Database Overview

The IDhub database is where all the validated and curated data is stored. Understanding the basic structure of the database will help you find the information you need. This guide provides a simplified overview of the most important tables and how they connect.

The Subject-Centric Model

The entire database is designed around a subject-centric model. This means that almost every piece of data can be traced back to a unique individual, who is identified by a Global Subject ID (GSID).

Learn more about the purpose and scope of GSIDs in the What is a GSID? guide.

graph TD
    subgraph "Core Subject Data"
        A[subjects]
        B[local_subject_ids]
    end

    subgraph "Sample & Assay Data"
        C[genotype]
        D[sequence]
        E[specimen]
        F[...]
    end

    A -- "has GSID" --> B
    A -- "links to" --> C
    A -- "links to" --> D
    A -- "links to" --> E

    style A fill:#4CAF50,stroke:#333,stroke-width:2px

Key Tables Explained

Here are the most important tables and what they contain.

Table: subjects

This is the most important table in the database. It is the central registry for every individual.

Purpose: To store the master list of all subjects in IDhub.
Key Columns:
- global_subject_id (GSID): The unique, permanent identifier for a subject across all projects and centers. This is the primary key you will use to link data together.
- center_id: The ID of the center that registered the subject.
- withdrawn: A flag indicating if the subject has withdrawn consent.
- created_by: The source system or process that created the subject record in the IDhub.

Table: local_subject_ids

A single subject might have many different identifiers across different studies or data management systems (e.g., a "consortium ID", a "local ID"). This table connects all of those local IDs back to a single GSID.

Purpose: To link various local identifiers to the one true Global Subject ID.
Key Columns:
- global_subject_id: The GSID the local ID belongs to.
- local_subject_id: The original identifier from the source system (e.g., A000101-130001).
- identifier_type: The type of local ID (e.g., consortium_id, local_id).
- center_id: The center that this subject was recruited by.

How to use this table

If you have a local ID and need to find the subject's GSID, you can search this table for the local_subject_id to find the corresponding global_subject_id.

Sample & Assay Tables (genotype, sequence, lcl, specimen, etc.)

These tables contain information about the specific biological samples collected from subjects and the assays performed on them. Each table is dedicated to a specific data type.

Purpose: To store inventory, metadata, and results for different data types.
Common Key Columns:
- global_subject_id: The GSID of the subject from whom the sample was taken.
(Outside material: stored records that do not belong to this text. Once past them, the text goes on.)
/-- RAIL_OUT (R523); a safety channel's rail takes the channel with it. From a commit on, no rail raises a fault. -/
def railOut (rail : Nat) (s : State) : State :=
  if 13 ≤ rail ∨ s.v .gleaning = 1 ∨ s.v .powerOff = 1 ∨ maskBit (s.n .railBad) rail then s
  else
    let s1 := commonOnce 0xB rail ((s.setV .railBad 0 (setField (s.n .railBad) rail 1 1 : Nat)).setV .railClear 0 0)
    let s2 := if rail = 4 then channelLoss 0 false s1 else if rail = 5 then channelLoss 1 false s1 else s1
    let s3 := ((s2.hwb Reg.pwrRail rail true).hwb Reg.pwrRail (16 + rail) true).hwb Reg.pwrStat 2 true
    fault 0x0102 rail 2 0 true (s3.evt 0x100 16)

/-- RAIL_RECOVERED (R523, R304). -/
def railRecovered (rail : Nat) (s : State) : State :=
  if 13 ≤ rail ∨ maskBit (s.n .railBad) rail = false then s
  else
    let bad := setField (s.n .railBad) rail 1 0
    let s1 := ((s.setV .railBad 0 (bad : Nat)).hwb Reg.pwrRail rail false).hwb Reg.pwrStat 2 (decide (bad ≠ 0))
    fault 0x0102 rail 2 0 false (if bad = 0 then s1.setV .railClear 0 (s1.counter + 1) else s1)

/-- BROWN_OUT (R523): handled as the commit of a supply loss. -/
def brownOut (rail : Nat) (s : State) : State := if 13 ≤ rail then s else supplyCommit 2 (s.fd Reg.pwrVin 0 16) rail s

/-! The reference clock. -/

/-- REFCLK_LOST (R525, R96, R121): holdover of the PLLs, an INVALID clock, every sample a gap, the common safe state. -/
def refclkLoss (s : State) : State :=
  if s.v .refclkLost = 1 ∨ s.v .gleaning = 1 ∨ s.v .powerOff = 1 then s
  else
    let s1 := commonOnce 0xA 0 ((s.setV .refclkLost 0 1).setV .refclkOk 0 0)
    let s2 := ((s1.hwb Reg.pwrStat 3 false).hwb Reg.pwrStat 4 true).hwf Reg.pwrClk 0 2 0
    let s3 := fault 0x0101 0xFFFF 2 0 true ((s2.inc Reg.pwrClk 16 16 1).evt 0x100 18)
    eachBelow 256 (fun i t => t.setV .inFrom i 0) (setClock 0 0 5 (s3.setV .validEnd 0 s3.counter))

/-- REFCLK_RETURN (R525, R304): relocked; every input restarts (R105). -/
def refclkReturn (s : State) : State :=
  if s.v .refclkLost = 0 then s
  else
    let s1 := (s.setV .refclkLost 0 0).setV .refclkOk 0 (s.counter + 1)
    if s.v .gleaning = 1 ∨ s.v .powerOff = 1 then s1
    else
      let s2 := ((s1.hwb Reg.pwrStat 3 true).hwb Reg.pwrStat 4 false).hwf Reg.pwrClk 0 2 3
      winRestart (fault 0x0101 0xFFFF 2 0 false s2)

/-! Milestones (R527, R535). -/

/-- A milestone of PWR_START is reached now. -/
def milestone (a lo : Nat) (s : State) : State :=
  if s.fd a lo 24 = 0xFFFFFF then s.hwf a lo 24 (min 0xFFFFFE ((s.counter - s.n .startAt) / 1000)) else s

/-- Once a partition serves: partitions serving, fully available. -/
def milestones (s : State) : State :=
  if s.partState 0 = 0 ∨ s.partState 1 = 0 then milestone Reg.pwrStart2 24 (milestone Reg.pwrStart2 0 s) else s

/-! Device reset (R529). -/

/-- Every page epoch starts at 1 (R37). -/
def epochsRestart (s : State) : State :=
  let other (e : Nat × Word) : Bool := decide (bankSpan ≤ e.1 ∨ e.1 % 0x1000 ≠ 0x30)
  { s with slots := s.slots.filter other, pub := s.pub.filter other }

/-- The blocks that R529 holds in reset. -/
def heldBlocks : List Nat := [0x7, 0xA]

/-- Every page of a block. -/
def blockPages (code : Nat) : List Nat := allPages.filter fun p => decide (p / 256 = code)

/-- A block's pages enter OWNER_FAULT (R31), with OWNER_FAULT_RAISED where they were not in it (R32). -/
def ownerLost (code : Nat) (s : State) : State :=
  (if s.v .ownerFault code = 0 then each (blockPages code) (fun p t => t.evt p 6) s else s).setV .ownerFault code 1

/-- Steps 1 to 3 of R529: `cause` 1 RESET_N, 2 DEVICE_RESET. Reset absorbs a block restart in progress (R531). -/
def deviceReset (cause : Nat) (s : State) : State :=
  let served := decide (s.partState 0 = 0) || decide (s.partState 1 = 0)
  let s1 := commonOnce 2 0 s
  let s2 := drainAll (submit (stateRec 1 2 0xFFFF 0 1 cause) (drainAll s1))
  let s3 := roleLost .mgmt 4 (roleLost .host 4 s2)
  let s4 := partsRestart (linkLoss 4 s3)
  let s5 := if served ∧ s4.v .noServeAt = 0 then s4.setV .noServeAt 0 (s4.counter + 1) else s4
  let s6 := eachBelow 64 (fun q t => if t.queEn q then queFlush q false t else t) (timReset (alcReset (ctlReset s5)))
  let s7 := eachBelow 32 vhsLost s6
  let s8 := each heldBlocks ownerLost s7
  let s9 := ((s8.hwf Reg.pwrReset 0 4 (2 + cause)).inc Reg.pwrReset 16 16 1).hw Reg.sysIdRestarts (s8.rd Reg.sysIdRestarts + 1)
  let s10 := ((s9.hw Reg.pwrStart0 0).hw Reg.pwrStart1 (0xFFFFFF * 2 ^ 24)).hw Reg.pwrStart2 (2 ^ 48 - 1)
  (epochsRestart s10).setV .devReset 0 cause
where
  /-- No vehicle session survives (R248). -/
  vhsLost (n : Nat) (s : State) : State := if s.link n = 0 then s else vhsClose n 0 s

/-- A device reset is in progress (R531). -/
def resetting (s : State) : Bool := decide (s.v .devReset ≠ 0)

/-- DEVICE_RESET at its committing boundary (R528): the release comes 10 µs later. -/
def resetCommand (s : State) : State := (deviceReset 2 s).setV .devAt 0 (s.counter + 10000)

/-- RESET_N_ASSERT (R528, R529, R531): a supply loss takes precedence; a reset by command in progress is joined. -/
def resetNAssert (s : State) : State :=
  if s.v .resetNLow = 1 then s
  else
    let s1 := s.setV .resetNLow 0 1
    if s.v .gleaning = 1 ∨ s.v .powerOff = 1 then s1
    else
      let s2 := s1.hwb Reg.pwrStat 5 true
      if s2.v .devReset = 2 then (s2.setV .devReset 0 1).hwf Reg.pwrReset 0 4 3 else deviceReset 1 s2

/-- HOST_LINK_UP (R53, R527): the endpoint trains, unless it is held in reset. -/
def linkUp (gen lanes : Nat) (s : State) : State :=
  if s.resetting ∨ s.v .gleaning = 1 ∨ s.v .powerOff = 1 ∨ s.bit Reg.sysMstLink 0 then s
  else
    let s1 := s.hwf Reg.sysMstLink 0 6 (1 + 2 * (gen % 8) + 16 * (lanes % 4))
    milestone Reg.pwrStart1 24 (fault 0x0001 0xFFFF 0 0 false s1)

/-! Block restarts (R528, R530, R536). -/

/-- What a block's restart does at once: R95, R121, R188, R190, R276, R335, R362, R428, R451, R483, R502, R220. -/
def restartActs (code : Nat) (s : State) : State :=
  match code with
  | 0x2 => timReset s
  | 0x3 => netRestart s
  | 0x4 =>
    let s1 := balBreak (pqCloseAll s)
    let s2 := (s1.hwb Reg.safState 5 true).setV .fastDownAt 0 s1.counter
    eachBelow 256 (fun i t => t.setV .inFrom i 0) s2
  | 0x5 => pqCloseAll s
  | 0x6 => eachBelow 32 (fun t u => u.setV .pilotAt t u.counter) s
  | 0xA => mlkRestart s
  | 0xB => eachBelow 64 (fun q t => if t.queEn q then queFlush q false t else t) s
  | 0xE => keyRestart s
  | 0xF => ctlRestart s
  | _ => s

/-- A block restarts (R31, R528, R536): its record first, then OWNER_FAULT on its pages. `cause` 1 its own fault handling, 2
BLOCK_RESTART. -/
def blockRestart (code cause : Nat) (s : State) : State :=
  let s1 := (submit (stateRec 1 3 code 0 1 cause) s).evt 0x100 20
  ownerLost code (restartActs code s1)

/-- Blocks that restart: not SYS, PWR and SAF (R286, R536). -/
def restartable (code : Nat) : Bool := decide (code ≤ 0x11) && decide (code ∉ [0x0, 0x1, 0x9])

/-- BLOCK_SELF_RESTART (R528). -/
def selfRestart (code : Nat) (s : State) : State :=
  if restartable code && decide (s.v .ownerFault code = 0) && !s.resetting && decide (s.v .gleaning = 0 ∧ s.v .powerOff = 0) then
    blockRestart code 1 s
  else s

/-- GRANARY_MISMATCH (R362): protective action, then the restart of JNL. -/
def granaryMismatchActs (s : State) : State := selfRestart 0xC (granaryMismatch s)

/-- RESTART_COMPLETE (R31): the block is back; its pages publish at the next boundary. -/
def restartComplete (code : Nat) (s : State) : State :=
  if s.v .ownerFault code ≠ 1 ∨ (s.resetting ∧ code ∈ heldBlocks) then s
  else
    let s1 := s.setV .ownerFault code 2
    match code with
    | 0x4 => winRestart (((balBreak s1).hwb Reg.safState 5 false).setV .fastFrom 0 s1.counter)
    | 0xC => jnlBack s1
    | _ => s1

/-- Step 4 of R529: the held blocks restart; the channels' agreement counts from here (R313), and a lost channel that passes its
self-test is back (R285). A block restart in progress ends with it (R531). -/
def resetRelease (s : State) : State :=
  let s1 := ((s.setV .devReset 0 0).setV .agreeFrom 0 s.counter).setV .startAt 0 s.counter
  let s2 := eachBelow 18 restartComplete (mlkRestart s1)
  let s3 := ((s2.hwf Reg.safState 1 2 3).hwf Reg.safChStat 0 3 7).hwf Reg.safChStat 8 3 7
  fault 0x0903 1 2 0 false (fault 0x0903 0 2 0 false s3)

/-- The release of a DEVICE_RESET once its 10 µs have run. -/
def resetDue (s : State) : State := if s.v .devReset = 2 ∧ s.v .devAt ≤ s.counter then resetRelease s else s

/-- RESET_N_RELEASE (R529). -/
def resetNRelease (s : State) : State :=
  let s1 := s.setV .resetNLow 0 0
  if s.v .gleaning = 1 ∨ s.v .powerOff = 1 then s1
  else
    let s2 := s1.hwb Reg.pwrStat 5 false
    if s2.v .devReset = 1 then resetRelease s2 else s2

/-- The answer to a command of PWR (R531, R536). -/
def pwrAnswer (code arg : Nat) (m : Master) (s : State) : Nat :=
  let b := field arg 0 8
  if code ≠ 1 then 0x16
  else if s.role m ≠ 3 then 0x12
  else if s.resetting then 0x14
  else if 0x11 < b then 0x16
  else if !restartable b ∨ s.v .ownerFault b = 1 then 0x15
  else if b = 4 ∧ (List.range 32).any (fun t => decide (s.stallMp t < 64) && !decide (s.mode t = 0 ∨ s.mode t = 1 ∨ s.mode t = 9)) then
    0x15
  else 0x01

/-- The answer to a command of SYS (R62, R512, R531). -/
def sysAnswer (code arg : Nat) (s : State) : Nat :=
  if code ≠ 1 ∧ code ≠ 2 then 0x16
  else if s.resetting then 0x14
  else if code = 1 then 0x01
  else if s.partResetRefused (field arg 0 1) ∨ s.updState 1 = 4 then 0x15
  else 0x01

/-- The effect of a command of SYS: a device reset waits for the end of its boundary. -/
def sysEffect (code arg : Nat) (s : State) : State :=
  if code = 1 then s.setV .resetWant 0 1 else partFail (field arg 0 1) 3 s

/-! Power-on (R526, R527, R530). -/

/-- What is left of the state when every supply has been away: what MRAM, the VBAT domain and the tag hold. -/
def powerLoss (s : State) : State :=
  { State.reset with
    pending := s.pending
    slots := s.slots.filter fun (e : Nat × Word) => keptSlot e.1
    vars := s.vars.filter fun (e : (Var × Nat) × Int) => keptVar e.1.1
    records := s.records
    waiting := s.waiting
    tokH := s.tokH
    tokM := s.tokM
    safeSet := s.safeSet
    roCfg := s.roCfg
    active := s.active.filter fun (f : ActiveFault) => keptFault f.code
    log := s.log
    sessions := s.sessions
    mps := s.mps
    copies := s.copies
    calAct := s.calAct
    calPend := s.calPend
    dems := s.dems
    demEnds := s.demEnds
    rdgs := s.rdgs
    bilWait := s.bilWait
    bilStore := s.bilStore
    fmem := s.fmem
    bales := s.bales
    cfgOld := s.cfgOld
    cfgDefer := s.cfgDefer }

/-- The accumulators and counters that stand on the pages at once (R147, R154, R193). -/
def accShow (s : State) : State :=
  let s1 := match s.newestCopy with
    | some c => pqRestore c s
    | none => s
  each s.mps (fun x t => pubAcc x.1 x.2 t) s1

/-- PWR page 0 at a power-on: `kind` of R535, `dorm` the dormancy. -/
def pwrStart (kind dorm : Nat) (rtc : Bool) (s : State) : State :=
  let r := Reg.pwrReset
  let s1 := ((s.hwf r 0 4 kind).hwf r 16 16 0).inc r 32 16 (if kind = 1 then 1 else 0)
  let ref := decide (s.v .refclkLost = 0)
  let s2 := s1.hw Reg.pwrStat (8 * ref.toNat + 16 * (!ref).toNat + 32 * s.n .resetNLow + 64 * (!rtc).toNat)
  let s3 := s2.hw Reg.pwrClk (3 * ref.toNat + 12 + 16 * rtc.toNat)
  let s4 := ((s3.hw Reg.pwrStart0 (s3.draw 24 % 251 + (Config.free (s3.n .free + 1) % 5001) * 2 ^ 24)).drawn 2)
  let s5 := (s4.hw Reg.pwrStart1 (s4.draw 24 % 20001 + 0xFFFFFF * 2 ^ 24)).drawn
  let low := s5.bit Reg.keyState 3
  let s6 := ((s5.hw Reg.pwrStart2 (2 ^ 48 - 1)).hw Reg.pwrDormant dorm).hwb Reg.pwrVbat 16 low
  if low then s6.evt 0x100 19 else s6

/-- Records staged before the outage come first, but for a short hold-up; those of the recovery carry the new counter and time (R363). -/
def restaged (short : Bool) (old : List Waiting) (s : State) : State :=
  { s with waiting := (if short then [] else old) ++ s.waiting.map fun (w : Waiting) => ⟨w.sub, s.stampOf s.counter w.sub⟩ }

/-- The power-on sequence (R312, R526, R527, R530), `rtc` the real-time clock; `kind` as PWR_RESET names it. -/
def powerUp (kind : Nat) (rtc0 : Option Nat) (lost : List Nat) (s : State) : State :=
  let rtc := if s.v .rtcDead = 1 then none else rtc0
  let short := decide (s.v .glnEnd = 2)
  let had := s.newestCopy.isSome
  let was := s.counter
  let w : State := { s with waiting := [] }
  let g := sealClose 2 (bilRecover (gleanRecover rtc (w.hwb Reg.jnlStat 5 true)))
  let dorm := match rtc with
    | none => 2 ^ 48 - 1
    | some t => if had then g.rd Reg.glnOutage else ((t - s.n .rtcNs) / 10 ^ 9) % 2 ^ 48
  let p0 := powerLoss g
  let p1 := eachBelow 32 (fun t u => u.setV .proofBase t (u.v .proofBase t - was)) (p0.setV .rtcDead 0 0)
  let p2 := restaged short s.waiting (timPowerOn rtc (p1.hw Reg.sysIdRestarts (p1.rd Reg.sysIdRestarts + 1)))
  let p3 := drvPowerOn (safPowerOn (pwrStart kind dorm rtc.isSome (p2.setV .logFloor 0 (p2.rd Reg.fltLogHead))))
  let p4 := bilPowerOn had (accShow (pubStart (winRestart p3)))
  let p5 := keyPowerOn lost (jnlRecover short (if short then 0 else s.waiting.length) p4)
  let p6 := ctlPowerOn (mlkPowerOn (netPowerOn (quePowerOn (alcReset (stlPowerOn (p5.hw Reg.alcLimit (p5.cfgValue Reg.alcLimit)))))))
  let p7 := updPowerOn was (decide (kind = 2)) (partsRestart p6)
  let p8 := if p7.v .refclkLost = 1 then fault 0x0101 0xFFFF 2 0 true (commonOnce 0xA 0 p7) else p7
  let p9 := fltShow p8
  let p10 := if p9.v .resetNLow = 1 then each heldBlocks ownerLost (p9.setV .devReset 0 1) else p9
  { p10 with dirty := [], pub := p10.slots }

/-- POWER_ON (R526): the module starts from an outage, or for the first time. -/
def powerOn (rtc : Option Nat) (lost : List Nat) (s : State) : State :=
  if s.v .powerOff = 1 then powerUp (if s.v .offCause = 2 then 1 else 0) rtc lost s
  else if s.bit Reg.jnlStat 5 then powerUp 0 rtc lost s
  else s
This links the data back to the subjects table.
- A unique identifier for the specific data entry (e.g., genotype_id, sample_id).

Example: genotype Table

Contains: Information about a subject's genotype array data.
Example Columns: genotype_id, genotyping_project, genotyping_barcode.

How the Tables Relate

Understanding the relationships between these tables is key to making sense of the data.

Finding All Data for a Subject

You can find all the different types of data for a single subject by using their global_subject_id.

Start with a global_subject_id from the subjects table.
Use that GSID to search in the genotype table to find all their genotype records.
Use that same GSID to search in the sequence table to find all their sequencing records.
...and so on for all other data tables.

This subject-centric design ensures that all data related to an individual can be easily aggregated and analyzed, even if it comes from different sources at different times.